For example, in the exercise, the substitution chosen was \( u = \sqrt{x} \). This substitution transforms the complicated integrand into something easier to integrate by using \( u \) instead of \( x \). To use the substitution method:

• Identify a substitution, i.e., a new variable \( u \) that simplifies the integrand.
• Differentiate this new variable with respect to the original variable, i.e., find \( du \).
• Express the original differential in terms of \( du \) and substitute in the integral.
• Integrate with respect to \( u \).
• Finally, substitute back to the original variable, if needed, to get the result in its original terms.

Antiderivatives are essentially the reverse of derivatives. Finding an antiderivative involves determining a function whose derivative is the given function. When computing indefinite integrals, you're essentially finding the antiderivative of the integrand.

In the solution of the given exercise, after the substitution, we obtained \( 2 \int e^{u} \, du \). The function \( e^{u} \) has a known antiderivative, \( e^{u} \), because the derivative of \( e^{u} \) with respect to \( u \) is still \( e^{u} \).
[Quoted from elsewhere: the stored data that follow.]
-- ==== Sys2Proof/Machine/Request.lean ====
section
/-! DEFINITION. Accesses of classes 1 and 2 in full: translation, pins, the access itself, its outcome for whoever made it, and
the list of those that wait (R72, R111, R112, R260, R273–R276, R295–R297, R444, R445). -/

namespace Sys2Proof.Machine

open Sys2Proof

/-! ### Atomics (R296) -/

/-- Width in bytes of an atomic operation, none where OP is reserved. -/
def atomWidth (op : Nat) : Option Nat :=
  if op = 1 ∨ op = 3 ∨ op = 4 ∨ op = 6 ∨ op = 8 ∨ op = 9 ∨ op = 11 ∨ op = 13 ∨ op = 14 then some 4
  else if op = 2 ∨ op = 5 ∨ op = 7 ∨ op = 10 ∨ op = 12 ∨ op = 15 then some 8
  else none

/-- Whether an atomic may be combined. -/
def atomCombinable (op : Nat) : Bool := op == 1 || op == 2 || (4 ≤ op && op ≤ 7) || (9 ≤ op && op ≤ 12)

/-- The new value of an atomic from the old one, the operand and the compare value. -/
def atomNew (op old x cmp : Nat) : Nat :=
  let smin (w : Nat) : Nat := if signed w x < signed w old then x else old
  let smax (w : Nat) : Nat := if signed w old < signed w x then x else old
  match op with
  | 1 => (old + x) % 2 ^ 32
  | 2 => (old + x) % 2 ^ 64
  | 3 => f32Add old x
  | 4 => smin 32
  | 5 => smin 64
  | 6 => min old x
  | 7 => min old x
  | 8 => f32Pick false old x
  | 9 => smax 32
  | 10 => smax 64
  | 11 => max old x
  | 12 => max old x
  | 13 => f32Pick true old x
  | _ => if old = cmp then x else old

/-! ### One access -/

/-- What an access answers. -/
inductive AccOut where
  /-- it waits for a row, a pin or room -/
  | wait
  /-- a write is done (0), or the access is refused with a status -/
  | status (st : Nat)
  /-- bytes read, none where poison -/
  | data (bs : List (Option Byte))
  /-- the page lies at a lender -/
  | far (lender index pg : Nat)
  deriving DecidableEq, Repr

/-- Whether an access writes. -/
def AccUse.writes : AccUse → Bool
  | .hostWrite _ _ => true
  | .fabStore _ => true
  | .fabAtomic _ _ => true
  | .landing _ _ _ => true
  | .record _ => true
  | _ => false

/-- An access as a writer. -/
def Access.who (a : Access) : Who := .access a.cls a.id

/-- The page an access acts on: translated through its sequence, with the copy of R274 before a write to a shared page. -/
def State.accPage (s : State) (a : Access) : State × (SeqOut ⊕ Nat) :=
  match a.seq with
  | none => (s, .inl (.page (a.addr / frameSize)))
  | some q =>
    match s.seqLookup a.part q (a.addr / frameSize) with
    | (s, .page pg) =>
      if a.use.writes && s.inMap a.part pg then
        match s.cowPage a.who a.part q (a.addr / frameSize) pg with
        | (s, some (.inl x)) => (s, .inl (.page x))
        | (s, some (.inr st)) => (s, .inr st)
        | (s, none) => (s, .inl .wait)
      else (s, .inl (.page pg))
    | (s, .invalid) => (s.bump F.XLT_GONE_CNT_COUNT, .inl .invalid)
    | (s, .wait) => (s, .inl .wait)

/-- A write's outcome as an access's. -/
def WrOut.out : WrOut → AccOut
  | .done => .status 0
  | .refused st => .status st
  | .wait => .wait

/-- A read's outcome as an access's. -/
def RdOut.out (pg : Nat) : RdOut → AccOut
  | .data bs => .data bs
  | .refused st => .status st
  | .wait => .wait
  | .late => .wait
  | .far l i => .far l i pg

/-- An atomic at a partition address (R296, R297): old bytes, none where poison; a poisoned word is left. -/
def State.atomicAt (s : State) (w : Who) (p addr : Nat) (hdr payload : List Byte) : State × AccOut :=
  let op := fieldLE hdr 2 1
  let n := (atomWidth op).getD 4
  let pg := addr / frameSize
  match s.pageRead 2 p addr n with
  | (s, .data bs) =>
    if bs.any (·.isNone) then (s, .data (List.replicate 8 none))
    else
      let old := ofLE (bs.map (·.getD 0))
      let new := atomNew op old (fieldLE payload 0 n) (fieldLE payload 8 n)
      match s.pageWrite w p addr s.tick.now ((leBytes n new).map some) with
      | (s, .done) => (s, .data ((leBytes 8 old).map some))
      | (s, r) => (s, r.out)
  | (s, .far _ _) => (s, .status 3)
  | (s, r) => (s, r.out pg)

/-- An access tried: it waits while the tower is in self-refresh (R235, R481) and is refused while its partition is being reset (R375);
else it is made at its page (R260). A record of class 2 carries the tick in which it is written at last (R68). -/
def State.tryAccess (s : State) (a : Access) : State × AccOut :=
  if s.tower.selfRefresh then (s, .wait)
  else match a.use with
  | .record due =>
    match s.writeRange a.who a.part a.addr (if a.cls = 0 then due else s.tick.now) a.bytes with
    | (s, .wait) => (s, .wait)
    | (s, _) => (s, .status 0)
  | _ =>
  if s.fget F.PTC_STAT_STATE a.part = 4 then (s, .status 5)
  else
    match a.use with
    | .landing _ _ _ =>
      if (s.fullPage a.part a.addr a.bytes.length).isSome then (s, .wait)
      else match s.writeRange a.who a.part a.addr s.tick.now a.bytes with
      | (s, .ok) => (s, .status 0)
      | (s, .refused st) => (s, .status st)
      | (s, _) => (s, .wait)
    | .putRead _ _ =>
      if (s.fullPage a.part a.addr a.len).isSome then (s, .wait)
      else match s.readRange 2 a.part a.addr a.len with
      | (s, bs, .ok) => (s, .data bs)
      | (s, _, .refused st) => (s, .status st)
      | (s, _, _) => (s, .wait)
    | u =>
      match s.accPage a with
      | (s, .inr st) => (s, .status st)
      | (s, .inl .wait) => (s, .wait)
      | (s, .inl .invalid) => (s, .status 9)
      | (s, .inl (.page pg)) =>
        if s.pinsFull a.part pg then (s, .wait)
        else
          let addr := pg * frameSize + a.addr % frameSize
          match u with
          | .fabAtomic hdr payload => s.atomicAt a.who a.part addr hdr payload
          | .hostRead _ _ =>
            match s.pageRead 1 a.part addr a.len with
            | (s, .data bs) => (s.pin a.part pg, .data bs)
            | (s, r) => (s, r.out pg)
          | .fabLoad _ =>
            match s.pageRead 2 a.part addr a.len with
            | (s, .data bs) => (s.pin a.part pg, .data bs)
            | (s, r) => (s, r.out pg)
          | _ =>
            match s.pageWrite a.who a.part addr s.tick.now a.bytes with
            | (s, r) => (s, r.out)

/-- Whether an access is an inbound STORE or ATOMIC. -/
def AccUse.fabWrite : AccUse → Bool
  | .fabStore _ => true
  | .fabAtomic _ _ => true
  | _ => false

/-- Whether an earlier access that waits holds a later one back: units of one descriptor are issued in order (R301); requests of one
channel that may touch one sector are applied in order (R447), and so are atomics, and STOREs beside them, on one word (R297). -/
def Access.blocks (a b : Access) : Bool :=
  let overlap : Bool := a.part == b.part &&
    decide (a.addr % frameSize / 64 ≤ (b.addr % frameSize + max b.len b.bytes.length - 1) / 64) &&
    decide (b.addr % frameSize / 64 ≤ (a.addr % frameSize + max a.len a.bytes.length - 1) / 64)
  (a.use.fabWrite && b.use.fabWrite && overlap) ||
  match a.use, b.use with
  | .putRead j _, .putRead i _ => j == i
  | .hostRead c _, .hostRead d _ => c == d && overlap
  | .hostRead c _, .hostWrite d _ => c == d && overlap
  | .hostWrite c _, .hostRead d _ => c == d && overlap
  | .hostWrite c _, .hostWrite d _ => c == d && overlap
  | .ctrBlock, .ctrBlock => a.part == b.part
  | _, _ => false

/-! ### Host responses (R442–R446) -/

/-- A response held until the host takes it. -/
def State.hostAnswer (s : State) (ch : Nat) (h : BitVec 128) (st : Nat) (beats : List HostBeat) : State :=
  let r : HostRsp := ⟨ch, hdTag h, hdOp h, st, beats⟩
  { s with host := { s.host with rsp := s.host.rsp ++ [r] } }

/-- The beats of a READ's data (R443, R444): bytes of a poisoned sector are 0xFF. -/
def readBeats (h : BitVec 128) (bs : List (Option Byte)) : List HostBeat :=
  let o := hdAddr h % 256
  (hostHalves h).map fun k =>
    let lo := max o (128 * k)
    let hi := min (o + hdLen h) (128 * k + 128)
    let part := (bs.drop (lo - o)).take (hi - lo)
    let bad (half : Nat) : Bool := (List.zipIdx part).any fun x => x.1.isNone && (lo + x.2) % 128 / 64 == half
    ⟨lo % 128, part.map (·.getD 0xFF), (bad 0).toNat + 2 * (bad 1).toNat⟩

/-- A READ answered with its bytes or with a refusal. -/
def State.hostReadDone (s : State) (ch : Nat) (h : BitVec 128) (st : Nat) (bs : List (Option Byte)) : State :=
  if st = 0 then s.hostAnswer ch h (if bs.any (·.isNone) then 4 else 0) (readBeats h bs)
  else s.hostAnswer ch h st ((hostHalves h).map fun _ => emptyBeat)

/-! ### Fabric responses (R294, R295) -/

/-- A RESPONSE to an inbound request, offered to the port. -/
def State.respond (s : State) (hdr : List Byte) (st : Nat) (payload : List Byte) (poison : Bool) : State :=
  let t := Txn.ofHeader hdr []
  s.offer { typ := 4, vc := respChannel t.vc, combinable := false, gate := false, kx := false, poison := poison, resp := true,
            op := 0, status := st, dst := t.src, src := t.dst, tag := t.tag, key := t.key, offset := 0, count := 0,
            len := payload.length, payload := payload, part := none, entry := none, use := .message, held := false }

/-- A LOAD or ATOMIC answered with its bytes. -/
def State.respondData (s : State) (hdr : List Byte) (bs : List (Option Byte)) : State :=
  let bad := bs.any (·.isNone)
  s.respond hdr (if bad then 4 else 0) (bs.map (·.getD 0xFF)) bad

/-- An inbound request is refused under R303: counted by its step, logged, answered. -/
def State.refuseReq (s : State) (hdr : List Byte) (step st : Nat) : State :=
  let src := fieldLE hdr 8 4
  let s := (s.lastFail src step).logMs
    { block := Page.FBP, code := 0x0602, sev := 0, kind := 5, addr := src,
      detail := [src, fieldLE hdr 12 2, bits (fieldLE hdr 1 1) 0 3, st] }
  s.respond hdr st [] false

/-! ### Jobs of the fabric queue -/

def State.fabJob (s : State) (j : Nat) : Option FabJob := s.fab.jobs.find? fun x => x.id == j

/-- Unit `u` of a job ends with a status. -/
def State.unitDone (s : State) (j u st : Nat) : State :=
  { s with fab := { s.fab with jobs := s.fab.jobs.map fun x =>
      if x.id == j then { x with left := x.left - 1, fails := if st = 0 then x.fails else alPut x.fails u st } else x } }

/-- Jobs of a partition that have ended are completed, in the order they were taken, while their completion ring has room
(R219, R301). -/
def State.flushJobs (p : Nat) : Nat → State → State
  | 0, s => s
  | n + 1, s =>
    match s.fab.jobs.find? fun x => x.part == p with
    | none => s
    | some x =>
      if x.left != 0 || s.qFull .fabric p then s
      else
        let s := { s with fab := { s.fab with jobs := s.fab.jobs.filter fun y => y.id != x.id } }
        let s := if x.reason = 0 then s.qComplete .fabric p x.index x.desc x.units x.fails
          else s.qRefuse .fabric p x.index x.desc x.reason
        State.flushJobs p n s

/-- Every partition's ended jobs completed. -/
def State.flushAll (s : State) : State := (List.range 8).foldl (fun s p => s.flushJobs p s.fab.jobs.length) s

/-- Remote address and length of unit `u` of a GET or PUT (R301). -/
def unitSpan (d : List Byte) (u : Nat) : Nat × Nat :=
  let r := fieldLE d 16 6
  let n := fieldLE d 32 4
  let lo := if u = 0 then r else (r / 256 + u) * 256
  (lo, min (r + n) ((r / 256 + u + 1) * 256) - lo)

/-- LOCAL as a partition address (R257, R301). -/
abbrev dLocal (d : List Byte) : Nat := fieldLE d 24 4 % 2 ^ 28 * 4096 + fieldLE d 28 2 % 4096

/-- Local address of unit `u`. -/
def unitLocal (d : List Byte) (u : Nat) : Nat := dLocal d + ((unitSpan d u).1 - fieldLE d 16 6)

/-- Local bytes of a unit become poison (R301). -/
def State.poisonLocal (s : State) (p a n : Nat) : State :=
  (List.range (if n = 0 then 0 else (a + n - 1) / 64 - a / 64 + 1)).foldl (fun s i => s.poisonAt (.read 2 p a n) p ((a / 64 + i) * 64)) s

/-- A PUT's unit issued with its data (R301). -/
def State.putUnit (s : State) (x : FabJob) (u : Nat) (bs : List Byte) : State :=
  let d := x.desc
  s.offerReq (.unit x.id u) 2 2 (fieldLE d 8 2) 0 (fieldLE d 12 4) ((unitSpan d u).1 % 2 ^ 48) bs.length bs (some x.part) false
    (bit (fieldLE d 11 1) 1)

/-! ### Outcomes -/

/-- A page at a lender is read over the fabric for a host READ or an inbound LOAD, under a pin (R260, R276, R283). -/
def State.farRead (s : State) (use : ReqUse) (a : Access) (l i pg : Nat) : State :=
  (s.pin a.part pg).offerReq use 1 7 (lenderEntry l) 0 0 (i * frameSize + a.addr % frameSize) a.len [] (some a.part)

/-- A read of a page at a lender that cannot be answered from there: from HOME, or GONE (R285). -/
def State.homeRead (s : State) (p pg off n : Nat) : State × Nat × List (Option Byte) :=
  let d := s.pme p pg
  if s.inMap p pg && (s.effState p pg d == PgT2 || d.hasHome) then
    let f := if s.effState p pg d = PgT2 then d.frame else d.home
    let (s, r) := s.readTier .t2 (f * frameSize + off) n
    (s, 0, r.bytes)
  else (s, 9, [])

/-- The outcome of an access goes to whoever made it. -/
def State.accDone (s : State) (a : Access) (o : AccOut) : State :=
  match a.use, o with
  | .hostRead ch h, .data bs => s.hostReadDone ch h 0 bs
  | .hostRead ch h, .far l i pg => s.farRead (.hostRead ch h a.part pg) a l i pg
  | .hostRead ch h, .status st => s.hostReadDone ch h st []
  | .hostWrite ch h, .status st => s.hostAnswer ch h st [emptyBeat]
  | .fabLoad hdr, .data bs => s.respondData hdr bs
  | .fabLoad hdr, .far l i pg => s.farRead (.loadOn hdr a.part pg) a l i pg
  | .fabLoad hdr, .status st => s.refuseReq hdr 8 st
  | .fabStore hdr, .status st => if st = 0 then s.respond hdr 0 [] false else s.refuseReq hdr 8 st
  | .fabAtomic hdr _, .data bs => s.respondData hdr bs
  | .fabAtomic hdr _, .status st => s.refuseReq hdr 8 st
  | .putRead j u, .data bs =>
    match s.fabJob j with
    | some x => if bs.any (·.isNone) then s.unitDone j u 4 else s.putUnit x u (bs.map (·.getD 0))
    | none => s
  | .putRead j u, .status st => s.unitDone j u st
  | .landing j u st, .status w =>
    let n := a.bytes.length
    let bad := (List.zipIdx a.bytes).filterMap fun x => if x.1.isNone then some ((a.addr + x.2) / 64) else none
    let s := if w = 0 ∧ n ≠ 0 then (bad.foldl nsAdd []).foldl (fun s k => s.poisonAt a.who a.part (64 * k)) s else s
    s.unitDone j u (if st = 0 then w else st)
  | .ctrBlock, .status st => if st = 0 then s else (s.set1 F.CTR_STAT_USER_FAIL).irq Page.CTR 2
  | _, _ => s

/-- An access made: it waits behind those that hold it back, or ends. -/
def State.access (s : State) (a : Access) : State :=
  let a := { a with id := s.coding.nextAcc }
  if s.coding.stalled.any (·.blocks a) then s.park a
  else
    match s.tryAccess a with
    | (s, .wait) =>
      let pg := match a.seq with
        | none => a.addr / frameSize
        | some q => ofLE (s.peek a.part (s.kvEntryAddr a.part q (a.addr / frameSize)) 4) % 2 ^ 24
      let full : Bool := match a.use with
        | .landing _ _ _ => (s.fullPage a.part a.addr a.bytes.length).isSome
        | .putRead _ _ => (s.fullPage a.part a.addr a.len).isSome
        | _ => s.pinsFull a.part pg
      (if full then s.pinStall a.who else s).park a
    | (s, o) => s.accDone a o

/-- An access that waits is tried again, unless an earlier one holds it back. -/
def State.retryOne (s : State) (a : Access) : State :=
  if (s.coding.stalled.takeWhile (· != a)).any (·.blocks a) then s
  else
    match s.tryAccess a with
    | (s, .wait) => s
    | (s, o) => (({ s with coding := { s.coding with stalled := s.coding.stalled.erase a } }).pinGo a.who).accDone a o

/-- Accesses of the list tried again that `f` selects, in class order and in order of arrival within a class (R72). -/
def State.retryThose (s : State) (f : Access → Bool) : State :=
  let l := s.coding.stalled.filter f
  ((List.range 4).flatMap fun c => l.filter (·.cls == c)).foldl (fun s a => s.retryOne a) s

/-- Accesses that wait are tried again (R72). -/
def State.retryStalled (s : State) : State := (s.retryThose fun _ => true).flushAll

end Sys2Proof.Machine
end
Thus, the antiderivative of \( 2e^{u} \) is \( 2e^{u} + C \), where \( C \) is the constant of integration.

Remember that whenever you find an indefinite integral, it includes this constant of integration \( C \) because integration can reverse differentiate multiple functions which differ by only a constant.

Differential calculus focuses on the concept of the derivative, which measures how a function changes as its input changes. This concept is crucial when working with substitutions, as it requires finding derivatives to compute \( du \).

In the context of the given solution, differential calculus is used to find \( du \) from \( u = \sqrt{x} \). Differentiating both sides with respect to \( x \), we have \( \frac{d u}{d x} = \frac{1}{2\sqrt{x}} \). This allows us to express \( du \) as \( \frac{1}{2\sqrt{x}} dx \), which is critical to successfully substituting and eventually integrating the function.

Differential calculus also helps in understanding the behavior of functions through their derivatives, offering insights into the rates at which quantities change, essential to understanding and solving various real-world problems.